QUESTION
- I'm trying to run a Selenium Scrapy scraper in headless mode (code below)
- Scraper worked properly in 'headful' mode, ie with opening the Chrome browser
- When I add the instructions from here and run again, the scraper runs as if nothing changed. I.e., it runs like before, and opens Chrome
- Working on Windows machine. Chrome browser version 111
What should I change to make it run in headless mode? All suggestion are much appreciated. Thank you!!
CODE
import scrapy
from scrapy_selenium import SeleniumRequest
import gspread
import scrapy
from selenium import webdriver
from selenium.webdriver.chrome.options import Options
ChromeOptions options = new ChromeOptions()
options.addArguments("--headless")
gc = gspread.service_account(filename = 'credentials2.json')
sh = gc.open_by_key('api_key').sheet1
class QuoteItem(scrapy.Item):
# define the fields for your item here like:
text = scrapy.Field()
author = scrapy.Field()
tags = scrapy.Field()
class QuotesSpider(scrapy.Spider):
name = 'techleapsesc'
def start_requests(self):
url = 'https://finder.techleap.nl/investors.accelerators'
yield SeleniumRequest(url=url, callback=self.parse, wait_time= 3)

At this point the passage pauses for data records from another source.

-- ==== Sys2Proof/Certificates/Slice0/Obligations.lean ====
section
/-! DEFINITION. The statements for the provers. Each docstring names the rules of spec/ it formalises.
A TICK is stated through the state it leaves; the decision it took is bit 0 of the new history (44_demodulator.md rule R218). -/

open Sys2Proof Sys2Proof.Machine

/-! Decoding and encoding. -/

/-- Every well-formed operation decodes from its own encoding, at every operand value (R86, R87, R93). -/
def Obligations.DecodeOfEncodeIsIdentity : Prop :=
  ∀ i : Instr, i.wellFormed = true → decode (encode i) = .instr i

/-- A port word that decodes is the encoding of the operation it decodes to, which is well-formed: no bit of a legal
word is dropped (R86, R87). -/
def Obligations.DecodedWordsReencode : Prop :=
  ∀ (p : PortWord) (i : Instr), decode p = .instr i → encode i = p ∧ i.wellFormed = true

/-- The `op` of a command word (R81), as a number. -/
def Sys2Proof.Machine.opOf (w : Word) : Nat := w.toNat / 256

/-- The `imm` of a command word (R81), as a number. -/
def Sys2Proof.Machine.immOf (w : Word) : Nat := w.toNat % 256

/-- The ranges of `op` that R88 lists as not in the table. -/
def Sys2Proof.Machine.unusedOp (op : Nat) : Prop :=
  (0x06 ≤ op ∧ op ≤ 0x0F) ∨ (0x16 ≤ op ∧ op ≤ 0x1F) ∨ (0x25 ≤ op ∧ op ≤ 0x2F) ∨ (0x31 ≤ op)

/-- How many values of `imm` the row of `op` admits, by the masks of R86; `STATUS` with page 3 is counted among them. -/
def Sys2Proof.Machine.immSize (op : Nat) : Nat :=
  if op = 0x01 ∨ op = 0x20 ∨ op = 0x21 ∨ op = 0x22 then 256
  else if op = 0x05 ∨ op = 0x11 ∨ op = 0x15 ∨ op = 0x23 ∨ op = 0x24 then 4
  else if op = 0x04 ∨ op = 0x10 ∨ op = 0x12 ∨ op = 0x13 ∨ op = 0x30 then 2
  else 1

/-- Every command word has the verdict of R87 and R88: unused opcode, reserved operand bits, `STATUS` page 3, or legal. -/
def Obligations.EveryCommandWordHasItsVerdict : Prop :=
  ∀ w : Word,
    (unusedOp (opOf w) → decodeCommand w = .rejected .illegalOpcode) ∧
    (¬ unusedOp (opOf w) → immSize (opOf w) ≤ immOf w → decodeCommand w = .rejected .reservedBits) ∧
    (w = 0x1503 → decodeCommand w = .rejected .reservedPage) ∧
    (¬ unusedOp (opOf w) → immOf w < immSize (opOf w) → w ≠ 0x1503 → ∃ i, decodeCommand w = .instr i)

/-- Of the 65536 command words, 1057 are legal (R87). -/
def Obligations.LegalCommandWordsNumber1057 : Prop :=
  (List.range 65536).countP (fun n => (decodeTableWord 16 n).isSome) = 1057

/-- Words of every family, written out from the encoding column of R86 and the examples of R93 and of 95_test_vectors.md. -/
def Obligations.SpecWordsDecode : Prop :=
  decodeCommand 0b0000000101000001 = .instr (.txpush 0x41) ∧
  decodeCommand 0b0000010100000011 = .instr (.fifoclr true true) ∧
  decodeCommand 0b0000010100000010 = .instr (.fifoclr false true) ∧
  decodeCommand 0b0001000100000010 = .instr (.setdir false true) ∧
  decodeCommand 0b0001000100000001 = .instr (.setdir true false) ∧
  decodeCommand 0b0001010100000001 = .instr (.status 1) ∧
  decodeCommand 0b0010000100001010 = .instr (.setloss 10) ∧
  decodeCommand 0b0010001100000010 = .instr (.setopt false true) ∧
  decodeCommand 0b0010010000000011 = .instr (.cfgrd .opt) ∧
  decodeCommand 0b0011000000000001 = .instr (.dial true) ∧
  decode (.sample 0b10000001) = .instr (.tick 0x81)
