-- ==== Sys2Proof/Laws/Fifo.lean ====
section
/-! SUPPORT. The laws of the FIFO primitives, stated through the stored bytes (42_fifo.md rules R140 to R148).
The indices enter only as positions below `F.CAP`. -/

namespace Sys2Proof.Machine

theorem Fifo.cap_pos (bits : Nat) : 0 < Fifo.cap bits := Nat.two_pow_pos bits

theorem Fifo.cap_ge {bits : Nat} (h : 1 ≤ bits) : 2 ≤ Fifo.cap bits :=
  Nat.le_self_pow (by omega) 2

theorem Fifo.cap_le {bits : Nat} (h : bits ≤ 8) : Fifo.cap bits ≤ 256 :=
  Nat.pow_le_pow_right (by decide) h

theorem Fifo.wrap_lt (bits n : Nat) : Fifo.wrap bits n < Fifo.cap bits := Nat.mod_lt _ (Fifo.cap_pos bits)

theorem Fifo.inPos_lt (bits : Nat) (f : Fifo) : f.inPos bits < Fifo.cap bits := Fifo.wrap_lt _ _

theorem Fifo.outPos_lt (bits : Nat) (f : Fifo) : f.outPos bits < Fifo.cap bits := Fifo.wrap_lt _ _

theorem Fifo.wrap_of_lt {bits n : Nat} (h : n < Fifo.cap bits) : Fifo.wrap bits n = n := Nat.mod_eq_of_lt h

theorem Fifo.wrap_add_cap {bits n : Nat} : Fifo.wrap bits (Fifo.cap bits + n) = Fifo.wrap bits n := by
  simp [Fifo.wrap]

/-- Index arithmetic below twice `F.CAP`. -/
theorem Fifo.wrap_cases {bits n : Nat} (h : n < 2 * Fifo.cap bits) :
    (n < Fifo.cap bits ∧ Fifo.wrap bits n = n) ∨
      (Fifo.cap bits ≤ n ∧ Fifo.wrap bits n = n - Fifo.cap bits) := by
  rcases Nat.lt_or_ge n (Fifo.cap bits) with h1 | h1
  · exact .inl ⟨h1, Fifo.wrap_of_lt h1⟩
  · refine .inr ⟨h1, ?_⟩
    rw [Fifo.wrap, Nat.mod_eq_sub_mod h1, Nat.mod_eq_of_lt (by omega)]

theorem Fifo.isEmpty_iff (bits : Nat) (f : Fifo) : f.isEmpty bits = true ↔ f.inPos bits = f.outPos bits := by
  simp [Fifo.isEmpty]

/-- `Len` as a difference of positions (rule R143). -/
theorem Fifo.len_cases (bits : Nat) (f : Fifo) :
    (f.outPos bits ≤ f.inPos bits ∧ f.len bits = f.inPos bits - f.outPos bits) ∨
      (f.inPos bits < f.outPos bits ∧ f.len bits = Fifo.cap bits + f.inPos bits - f.outPos bits) := by
  have hi := f.inPos_lt bits
  have ho := f.outPos_lt bits
  unfold Fifo.len
  rcases Fifo.wrap_cases (bits := bits) (n := Fifo.cap bits + f.inPos bits - f.outPos bits) (by omega) with h | h
  · exact .inr ⟨by omega, h.2⟩
  · exact .inl ⟨by omega, by omega⟩

theorem Fifo.len_lt (bits : Nat) (f : Fifo) : f.len bits < Fifo.cap bits := Fifo.wrap_lt _ _

theorem Fifo.isEmpty_iff_len (bits : Nat) (f : Fifo) : f.isEmpty bits = true ↔ f.len bits = 0 := by
  have hi := f.inPos_lt bits
  have ho := f.outPos_lt bits
  rw [Fifo.isEmpty_iff]
  rcases f.len_cases bits with h | h <;> omega

theorem Fifo.isFull_iff_len {bits : Nat} (f : Fifo) (hb : 1 ≤ bits) :
    f.isFull bits = true ↔ f.len bits = Fifo.cap bits - 1 := by
  have hi := f.inPos_lt bits
  have ho := f.outPos_lt bits
  have hc := Fifo.cap_ge hb
  simp only [Fifo.isFull, beq_iff_eq]
  rcases Fifo.wrap_cases (bits := bits) (n := Fifo.cap bits + f.outPos bits - f.inPos bits) (by omega) with h | h <;>
    rcases f.len_cases bits with h' | h' <;> omega

/-! The stored bytes. -/

theorem Fifo.bytesFrom_length (bits : Nat) (f : Fifo) (pos n : Nat) : (f.bytesFrom bits pos n).length = n := by
  induction n generalizing pos with
  | zero => rfl
  | succ n ih => simp [Fifo.bytesFrom, ih]

theorem Fifo.contents_length (bits : Nat) (f : Fifo) : (f.contents bits).length = f.len bits :=
  f.bytesFrom_length bits _ _

theorem Fifo.bytesFrom_succ_last (bits : Nat) (f : Fifo) (pos n : Nat) :
    f.bytesFrom bits pos (n + 1) = f.bytesFrom bits pos n ++ [memRead fifoFill f.buf (Fifo.wrap bits (pos + n))] := by
  induction n generalizing pos with
  | zero => rfl
  | succ n ih =>
    rw [Fifo.bytesFrom, ih (pos + 1), Fifo.bytesFrom, List.cons_append, Nat.add_right_comm, Nat.add_assoc pos n 1]

/-- Reading stays the same where the memory does. -/
theorem Fifo.bytesFrom_congr {bits : Nat} {f g : Fifo} {pos n : Nat}
    (h : ∀ k, k < n → memRead fifoFill f.buf (Fifo.wrap bits (pos + k)) = memRead fifoFill g.buf (Fifo.wrap bits (pos + k))) :
    f.bytesFrom bits pos n = g.bytesFrom bits pos n := by
  induction n generalizing pos with
  | zero => rfl
  | succ n ih =>
    rw [Fifo.bytesFrom_succ_last, Fifo.bytesFrom_succ_last, ih (fun k hk => h k (by omega)), h n (by omega)]

/-- A reading position may be wrapped. -/
theorem Fifo.bytesFrom_wrap (bits : Nat) (f : Fifo) (pos n : Nat) :
    f.bytesFrom bits (Fifo.wrap bits pos) n = f.bytesFrom bits pos n := by
  induction n generalizing pos with
  | zero => rfl
  | succ n ih =>
    have h1 : Fifo.wrap bits (Fifo.wrap bits pos) = Fifo.wrap bits pos := Nat.mod_mod _ _
    have h2 : Fifo.wrap bits (Fifo.wrap bits pos + 1) = Fifo.wrap bits (pos + 1) := by simp [Fifo.wrap]
    rw [Fifo.bytesFrom, Fifo.bytesFrom, h1, ← ih (Fifo.wrap bits pos + 1), h2, ih]

theorem Fifo.contents_nil_iff (bits : Nat) (f : Fifo) : f.contents bits = [] ↔ f.isEmpty bits = true := by
  rw [Fifo.isEmpty_iff_len, ← f.contents_length bits, List.length_eq_zero_iff]

/-! Index registers. -/

theorem Fifo.next_toNat {bits : Nat} (pos : Nat) (hb : bits ≤ 8) :
    (Fifo.next bits pos).toNat = Fifo.wrap bits (pos + 1) := by
  have := Fifo.wrap_lt bits (pos + 1)
  have := Fifo.cap_le hb
  rw [Fifo.next, BitVec.toNat_ofNat, Nat.mod_eq_of_lt (by omega)]

theorem Fifo.wf_iff (bits : Nat) (f : Fifo) :
    f.wf bits = true ↔ memWf fifoFill (Fifo.cap bits) f.buf = true ∧ f.inIdx.toNat < Fifo.cap bits ∧
      f.outIdx.toNat < Fifo.cap bits := by
  simp [Fifo.wf, and_assoc]

theorem Fifo.wf_reset (bits : Nat) : Fifo.reset.wf bits = true := by
  have := Fifo.cap_pos bits
  simp [Fifo.wf_iff, Fifo.reset, memWf, memWfFrom, this]

/-! `TryPush`. -/

theorem Fifo.push_of_full {bits : Nat} {f : Fifo} (b : Byte) (h : f.isFull bits = true) : f.push bits b = f := by
  simp [Fifo.push, h]

theorem Fifo.push_of_not_full {bits : Nat} {f : Fifo} (b : Byte) (h : f.isFull bits = false) :
    f.push bits b =
      { f with buf := memWrite fifoFill f.buf (f.inPos bits) b, inIdx := Fifo.next bits (f.inPos bits) } := by
  simp [Fifo.push, h]

theorem Fifo.push_outIdx (bits : Nat) (f : Fifo) (b : Byte) : (f.push bits b).outIdx = f.outIdx := by
  unfold Fifo.push; split <;> rfl

/-- `TryPush` writes the entry at `F.IN` and no other. -/
theorem Fifo.push_read_other {bits a : Nat} (f : Fifo) (b : Byte) (h : a ≠ f.inPos bits) :
    memRead fifoFill (f.push bits b).buf a = memRead fifoFill f.buf a := by
  unfold Fifo.push
  split
  · rfl
  · exact memRead_memWrite_other _ _ _ h

theorem Fifo.wf_push {bits : Nat} {f : Fifo} (b : Byte) (hb : bits ≤ 8) (h : f.wf bits = true) :
    (f.push bits b).wf bits = true := by
  unfold Fifo.push
  split
  · exact h
  · rw [Fifo.wf_iff] at h ⊢
    refine ⟨memWf_memWrite b h.1 (f.inPos_lt bits), ?_, h.2.2⟩
    rw [Fifo.next_toNat _ hb]
    exact Fifo.wrap_lt _ _

theorem Fifo.len_push {bits : Nat} {f : Fifo} (b : Byte) (hb : 1 ≤ bits) (hb' : bits ≤ 8)
    (h : f.isFull bits = false) : (f.push bits b).len bits = f.len bits + 1 := by
  have hf : ¬ f.len bits = Fifo.cap bits - 1 := by rw [← f.isFull_iff_len hb]; simp [h]
  rw [Fifo.push_of_not_full b h]
  generalize hg : ({ f with buf := memWrite fifoFill f.buf (f.inPos bits) b,
                            inIdx := Fifo.next bits (f.inPos bits) } : Fifo) = g
  have hin : g.inPos bits = Fifo.wrap bits (f.inPos bits + 1) := by
    rw [← hg]; unfold Fifo.inPos; dsimp only; rw [Fifo.next_toNat _ hb']; exact Nat.mod_mod _ _
  have hout : g.outPos bits = f.outPos bits := by rw [← hg]; rfl
  have := f.inPos_lt bits
  have := f.outPos_lt bits
  have := f.len_lt bits
  have := g.len_lt bits
  rcases Fifo.wrap_cases (bits := bits) (n := f.inPos bits + 1) (by omega) with h1 | h1 <;>
    rcases f.len_cases bits with h2 | h2 <;> rcases g.len_cases bits with h3 | h3 <;> omega

/-- The position behind the stored bytes is `F.IN` (rules R143 and R148). -/
theorem Fifo.wrap_outPos_add_len (bits : Nat) (f : Fifo) :
    Fifo.wrap bits (f.outPos bits + f.len bits) = f.inPos bits := by
  have := f.inPos_lt bits
  have := f.outPos_lt bits
  rcases f.len_cases bits with h | h <;>
    rcases Fifo.wrap_cases (bits := bits) (n := f.outPos bits + f.len bits) (by omega) with h1 | h1 <;> omega

/-- The positions of the stored bytes are not `F.IN`. -/
theorem Fifo.stored_ne_inPos {bits k : Nat} (f : Fifo) (h : k < f.len bits) :
    Fifo.wrap bits (f.outPos bits + k) ≠ f.inPos bits := by
  have := f.inPos_lt bits
  have := f.outPos_lt bits
  have := f.len_lt bits
  rcases f.len_cases bits with h2 | h2 <;>
    rcases Fifo.wrap_cases (bits := bits) (n := f.outPos bits + k) (by omega) with h1 | h1 <;> omega

/-- `TryPush` on a FIFO with room puts the byte behind the stored ones (rule R144). -/
theorem Fifo.contents_push {bits : Nat} {f : Fifo} (b : Byte) (hb : 1 ≤ bits) (hb' : bits ≤ 8)
    (hw : f.wf bits = true) (h : f.isFull bits = false) :
    (f.push bits b).contents bits = f.contents bits ++ [b] := by
  have hout : (f.push bits b).outPos bits = f.outPos bits := by unfold Fifo.outPos; rw [Fifo.push_outIdx]
  unfold Fifo.contents
  rw [Fifo.len_push b hb hb' h, Fifo.bytesFrom_succ_last, hout, Fifo.wrap_outPos_add_len]
  congr 1
  · exact Fifo.bytesFrom_congr fun k hk => Fifo.push_read_other f b (f.stored_ne_inPos hk)
  · rw [Fifo.push_of_not_full b h]
    exact congrArg (fun x => [x]) (memRead_memWrite_same b ((Fifo.wf_iff _ _).mp hw).1)

/-! `Pop`, `Peek` and `Clear`. -/

theorem Fifo.pop_buf (bits : Nat) (f : Fifo) : (f.pop bits).buf = f.buf := by unfold Fifo.pop; split <;> rfl

theorem Fifo.pop_inIdx (bits : Nat) (f : Fifo) : (f.pop bits).inIdx = f.inIdx := by unfold Fifo.pop; split <;> rfl

theorem Fifo.pop_of_empty {bits : Nat} {f : Fifo} (h : f.isEmpty bits = true) : f.pop bits = f := by
  simp [Fifo.pop, h]

theorem Fifo.peek_of_empty {bits : Nat} {f : Fifo} (h : f.isEmpty bits = true) : f.peek bits = 0x00 := by
  simp [Fifo.peek, h]

theorem Fifo.wf_pop {bits : Nat} {f : Fifo} (hb : bits ≤ 8) (h : f.wf bits = true) : (f.pop bits).wf bits = true := by
  unfold Fifo.pop
  split
  · exact h
  · rw [Fifo.wf_iff] at h ⊢
    refine ⟨h.1, h.2.1, ?_⟩
    rw [Fifo.next_toNat _ hb]
    exact Fifo.wrap_lt _ _

/-- `Pop` takes the oldest byte away (rule R145), and `Peek` is that byte (rule R146). -/
theorem Fifo.contents_pop {bits : Nat} {f : Fifo} {b : Byte} {rest : List Byte} (hb : bits ≤ 8)
    (h : f.contents bits = b :: rest) : f.peek bits = b ∧ (f.pop bits).contents bits = rest := by
  have hne : f.isEmpty bits = false := by
    rw [← Bool.not_eq_true, ← Fifo.contents_nil_iff, h]; simp
  obtain ⟨n, hn⟩ : ∃ n, f.len bits = n + 1 := ⟨rest.length, by rw [← f.contents_length bits, h]; rfl⟩
  have hc : memRead fifoFill f.buf (Fifo.wrap bits (f.outPos bits)) :: f.bytesFrom bits (f.outPos bits + 1) n =
      b :: rest := by rw [← h, Fifo.contents, hn]; rfl
  rw [Fifo.wrap_of_lt (f.outPos_lt bits)] at hc
  injection hc with h1 h2
  refine ⟨by simp [Fifo.peek, hne, h1], ?_⟩
  rw [Fifo.pop, hne, if_neg Bool.false_ne_true]
  generalize hg : ({ f with outIdx := Fifo.next bits (f.outPos bits) } : Fifo) = g
  have hin : g.inPos bits = f.inPos bits := by rw [← hg]; rfl
  have hout : g.outPos bits = Fifo.wrap bits (f.outPos bits + 1) := by
    rw [← hg]; unfold Fifo.outPos; dsimp only; rw [Fifo.next_toNat _ hb]; exact Nat.mod_mod _ _
  have hlen : g.len bits = n := by
    have := f.inPos_lt bits
    have := f.outPos_lt bits
    have := f.len_lt bits
    have := g.len_lt bits
    rcases Fifo.wrap_cases (bits := bits) (n := f.outPos bits + 1) (by omega) with h1 | h1 <;>
      rcases f.len_cases bits with h2 | h2 <;> rcases g.len_cases bits with h3 | h3 <;> omega
  rw [Fifo.contents, hout, hlen, Fifo.bytesFrom_wrap, ← h2]
  exact Fifo.bytesFrom_congr fun k _ => by rw [← hg]

theorem Fifo.contents_clear (bits : Nat) (f : Fifo) : f.clear.contents bits = [] := by
  rw [Fifo.contents_nil_iff, Fifo.isEmpty_iff]; rfl

theorem Fifo.wf_clear {bits : Nat} {f : Fifo} (h : f.wf bits = true) : f.clear.wf bits = true := by
  have hp := Fifo.cap_pos bits
  rw [Fifo.wf_iff] at h ⊢
  exact ⟨h.1, hp, hp⟩

end Sys2Proof.Machine
end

def parse(self, response):
print("Line 24 - inside parse function")
quote_item = QuoteItem()
print("Line 27 - before for loop")
print(response.css('div'))
for quote in response.css('div.quote'):
quote_item['text'] = quote.css('span.text::text').get()
quote_item['author'] = quote.css('small.author::text').get()
quote_item['tags'] = quote.css('div.tags a.tag::text').getall()
self.sh.append_row(list(quote.values()))
print(quote)
yield quote_item
Tried different ways of invoking headless mode